Unions are not implemented, they would require to generate some extra classes for each union type and some mechanism to determine which data type the item is.
It would make whole application bigger and buggier; and one more reason: those xml files breakes object oriented design.

Types
-----
Concept of types differs from that used in xml.
Here, simple type means a type which holds value.
Complex type holds subelements and no value, mixed content is not supported at all.
Both kinds of types can have attributes; <complexType> with <simpleContent> which adds some attributes is still simple type.
Usage simple type with attribute as a type of attribute is permited on schema level.
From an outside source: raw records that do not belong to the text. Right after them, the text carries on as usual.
-- ==== Sys2Proof/Machine/Fetch.lean ====
section
/-! DEFINITION. Taking frames and resets off the interface (R63, R72, R146, R156, R158), around the execution of a
command. -/

namespace Sys2Proof.Machine

/-- An illegal frame: no state change, IllegalCommand (R67, R136). -/
def rejectFrame (s : State) : Result := raise .illegalCommand s

/-- Reset is asserted (R146, R156, R158): the frame being received or executed is abandoned without a response, the
registers are reset, and the host goes on with the bytes it presents after it. -/
def assertReset (e : ResetEvent) (later : List ResetEvent) (s : State) : Result :=
  .next (s.resetRegisters.setInputs e.bytes later)

/-- No command is carried out: the engine waits, its state unchanged (R72, R155), or reset is asserted if an assertion
is coming. -/
def awaitFrame (s : State) : Result :=
  match s.resets with
  | [] => .next s
  | e :: later => assertReset e later s

/-- One more frame comes before the first coming assertion of reset. -/
def delayReset : List ResetEvent → List ResetEvent
  | [] => []
  | e :: later => { e with frames := e.frames + 1 } :: later

/-- Present a frame to the engine: its bytes stand at the front of the command channel, before any coming assertion of
reset. -/
def presentFrame (bytes : List Byte) (s : State) : State := s.setInputs (bytes ++ s.cmdIn) (delayReset s.resets)

end Sys2Proof.Machine
end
Inner model of subelements is implemented in the simpest way; it can hold list of each of subelements.
It doesn't respect minOccures, maxOccures -- it ignores them because it would be very hard to determine actual edges in cases which involves <choice> elements.
Either way, this implementation provides some functionality which I hope is universal enough for all target applications.

Classes
-------
During designing this program I went throught many schemas of generated code.
Here I will try to comment some and describe why it was not chosen.
1/ Classes will copy structure of data model
There will be super class Type which will provide abstract type-relative methods and its descendants SimpleType, ComplexType.
Another super classes would be Element and Attribute, target elements would inherit from element or attribute and one type.
Types would make their own hierarchy according to extensions and restrictions.
This might look nice, but its maintaince would be a nightmare, it would produce twice more classes and patching them to specific task would be impossible. 
2/ Similar to the current one with convertors
There would be only one supertype, which would provide convertors from string to all basic simple types.
Checking and maybe general tasks like loading xml file would be implemented there as well.
Each particular element would be descendant of this class and would use it methods to do most of work.
Also patching would be easy, just reimplement virtual method in particular element, this seems to be quite clean.
As I said a few paragraphs higher, I discovered this option when I was to finish the current one.

Tests
-----
You can run tests.sh which tests all *.xsd tests, test marked with 0 is OK.
Some tests are disabled either with .blocked = use another namespace schema, or .group = use groups.